From December this year, anyone who wants to continue to offer class DIMS services will have to be licenced, including those who offer model portfolios with minor changes available.
Only those who offer a very personalised service will not.
The move is believed to be a response to the collapse of Ross Asset Management.
But adviser Jordi Garcia said the new rules seemed to go too far.
His own business, NZ Financial Planning, was one that could potentially have to be licensed under the new rules – but that would not make sense for it or its clients.
Garcia said the business used a master trust type structure, without much discretionary management. But there was limited discretion for the firm to rebalance agreed mandates depending on market movements.

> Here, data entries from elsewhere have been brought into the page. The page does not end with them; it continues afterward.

-- ==== Sys2Proof/Laws/State.lean ====
section
/-! SUPPORT. One lemma per field and update of State, and the laws of keyed tables: no later proof unfolds a record update. -/

namespace Sys2Proof.Machine

/-! Keyed tables. -/

variable {α : Type}

@[simp] theorem tfind_tput_self (l : List (Nat × α)) (k : Nat) (v : α) : tfind (tput l k v) k = some v := by
  induction l with
  | nil => simp [tput, tfind]
  | cons e t ih =>
    obtain ⟨j, w⟩ := e
    simp only [tput]
    split
    · simp [tfind]
    · split
      · simp [tfind]
      · rename_i h; simp [tfind, h, ih]

theorem tfind_tput_ne (l : List (Nat × α)) {k m : Nat} (v : α) (h : k ≠ m) : tfind (tput l k v) m = tfind l m := by
  induction l with
  | nil => simp [tput, tfind, h]
  | cons e t ih =>
    obtain ⟨j, w⟩ := e
    simp only [tput]
    split
    · simp [tfind, h]
    · split
      · rename_i g; subst g; simp [tfind, h]
      · simp [tfind, ih]

@[simp] theorem tfind_tdel_self (l : List (Nat × α)) (k : Nat) : tfind (tdel l k) k = none := by
  induction l with
  | nil => rfl
  | cons e t ih =>
    obtain ⟨j, w⟩ := e
    simp only [tdel]
    split
    · exact ih
    · rename_i h; simp [tfind, h, ih]

theorem tfind_tdel_ne (l : List (Nat × α)) {k m : Nat} (h : k ≠ m) : tfind (tdel l k) m = tfind l m := by
  induction l with
  | nil => rfl
  | cons e t ih =>
    obtain ⟨j, w⟩ := e
    simp only [tdel]
    split
    · rename_i g; subst g; simp [tfind, h, ih]
    · simp [tfind, ih]

@[simp] theorem tget_tset_self [DecidableEq α] (d : Nat → α) (l : List (Nat × α)) (k : Nat) (v : α) :
    tget d (tset d l k v) k = v := by
  unfold tget tset
  split
  · rename_i h; simp [h]
  · simp

theorem tget_tset_ne [DecidableEq α] (d : Nat → α) (l : List (Nat × α)) {k m : Nat} (v : α) (h : k ≠ m) :
    tget d (tset d l k v) m = tget d l m := by
  unfold tget tset
  split
  · rw [tfind_tdel_ne l h]
  · rw [tfind_tput_ne l v h]

theorem tfind_tmod_self (l : List (Nat × α)) (k : Nat) (g : α → α) : tfind (tmod l k g) k = (tfind l k).map g := by
  unfold tmod
  split <;> simp_all

theorem tfind_tmod_ne (l : List (Nat × α)) {k m : Nat} (g : α → α) (h : k ≠ m) : tfind (tmod l k g) m = tfind l m := by
  unfold tmod
  split
  · rfl
  · exact tfind_tput_ne l _ h

/-! What an update stores. -/

theorem get_set_self {n : Nat} (v : Vector α n) (f : Fin n) (x : α) : (v.set f.val x f.isLt).get f = x := by
  change (v.set f.val x f.isLt)[f.val] = x
  simp

theorem get_set_ne {n : Nat} (v : Vector α n) {f g : Fin n} (x : α) (h : f ≠ g) : (v.set f.val x f.isLt).get g = v.get g := by
  have : f.val ≠ g.val := fun e => h (Fin.ext e)
  change (v.set f.val x f.isLt)[g.val] = v[g.val]
  simp [this]

@[simp] theorem State.frond_setFrond (s : State) (f : Fin 4) (x : Frond) : (s.setFrond f x).frond f = x := get_set_self s.fronds _ _
theorem State.frond_setFrond_ne (s : State) {f g : Fin 4} (x : Frond) (h : f ≠ g) : (s.setFrond f x).frond g = s.frond g := get_set_ne s.fronds _ h
@[simp] theorem State.frond_modFrond (s : State) (f : Fin 4) (g : Frond → Frond) : (s.modFrond f g).frond f = g (s.frond f) :=
  s.frond_setFrond f _
theorem State.frond_modFrond_ne (s : State) {f h : Fin 4} (g : Frond → Frond) (n : f ≠ h) : (s.modFrond f g).frond h = s.frond h :=
  s.frond_setFrond_ne _ n
@[simp] theorem State.port_setPort (s : State) (p : Fin 4) (x : Port) : (s.setPort p x).port p = x := get_set_self s.ports _ _
theorem State.port_setPort_ne (s : State) {p q : Fin 4} (x : Port) (h : p ≠ q) : (s.setPort p x).port q = s.port q := get_set_ne s.ports _ h
@[simp] theorem State.port_modPort (s : State) (p : Fin 4) (g : Port → Port) : (s.modPort p g).port p = g (s.port p) :=
  s.port_setPort p _
theorem State.port_modPort_ne (s : State) {p q : Fin 4} (g : Port → Port) (h : p ≠ q) : (s.modPort p g).port q = s.port q :=
  s.port_setPort_ne _ h
@[simp] theorem State.part_setPart (s : State) (r : Fin 4) (x : Part) : (s.setPart r x).part r = x := get_set_self s.parts _ _
theorem State.part_setPart_ne (s : State) {p q : Fin 4} (x : Part) (h : p ≠ q) : (s.setPart p x).part q = s.part q := get_set_ne s.parts _ h
@[simp] theorem State.part_modPart (s : State) (r : Fin 4) (g : Part → Part) : (s.modPart r g).part r = g (s.part r) :=
  s.part_setPart r _
@[simp] theorem State.link_setLink (s : State) (l : Fin 3) (x : Link) : (s.setLink l x).link l = x := get_set_self s.links _ _
@[simp] theorem State.link_modLink (s : State) (l : Fin 3) (g : Link → Link) : (s.modLink l g).link l = g (s.link l) :=
  s.link_setLink l _
@[simp] theorem State.stream_setStream (s : State) (c : Nat) (x : Stream) : (s.setStream c x).stream c = x :=
  tget_tset_self (fun _ => Stream.reset) s.streams c x
@[simp] theorem State.stream_modStream (s : State) (c : Nat) (g : Stream → Stream) : (s.modStream c g).stream c = g (s.stream c) :=
  s.stream_setStream c _
@[simp] theorem State.job_setJob (s : State) (j : Nat) (x : Job) : (s.setJob j x).job j = some x := by
  simp [State.job, State.setJob]
theorem State.job_modJob (s : State) (j : Nat) (g : Job → Job) : (s.modJob j g).job j = (s.job j).map g := by
  simp [State.job, State.modJob, tfind_tmod_self]
@[simp] theorem State.reg_setReg (s : State) (o : Nat) (v : Word) : (s.setReg o v).reg o = v := by
  simp [State.reg, State.setReg]
theorem State.reg_setReg_ne (s : State) {o m : Nat} (v : Word) (h : o ≠ m) : (s.setReg o v).reg m = s.reg m := by
  simp [State.reg, State.setReg, tget_tset_ne _ _ _ h]
@[simp] theorem State.reg_count (s : State) (o n : Nat) : (s.count o n).reg o = countUp (s.reg o) n := s.reg_setReg o _
theorem State.reg_count_ne (s : State) {o m : Nat} (n : Nat) (h : o ≠ m) : (s.count o n).reg m = s.reg m := s.reg_setReg_ne _ h
@[simp] theorem State.bcwAt_setBcw (s : State) (a : Nat) (w : Word) : (s.setBcw a w).bcwAt a = w := by
  simp [State.bcwAt, State.setBcw]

“If we continue to allow this, it sits under the DIMS category, which for us is nuts. And the impact for the clients is huge because of the amount of paperwork they would get.”
The business would have to have all its clients sign off on the fact that had it had discretion and provide a new prospectus and investment statement as well as require regular client reviews.
It would also face compulsory periodic reporting on asset holdings and values, investment returns, fees, and transactions carried out, consistent with proposed reporting requirements for other forms of managed investment arrangements.
He said NZ Financial Planning was arguing with the FMA that what it provided was not a true DIMS at all. “This is not a David Ross scenario.”
Ben Brinkerhoff, of NZ Wealth, agreed it seemed an overreaction that would not benefit clients.
He said while the idea that anyone who made decisions on the behalf of a client needed to be tightly regulated sounded like a good one, in practice it could mean lots of advisers started asking clients to sign off on every decision. “What are you solving? Investments are like soap, the more you handle them, the smaller they get.”
He said the moves would create a lot of pain for the industry.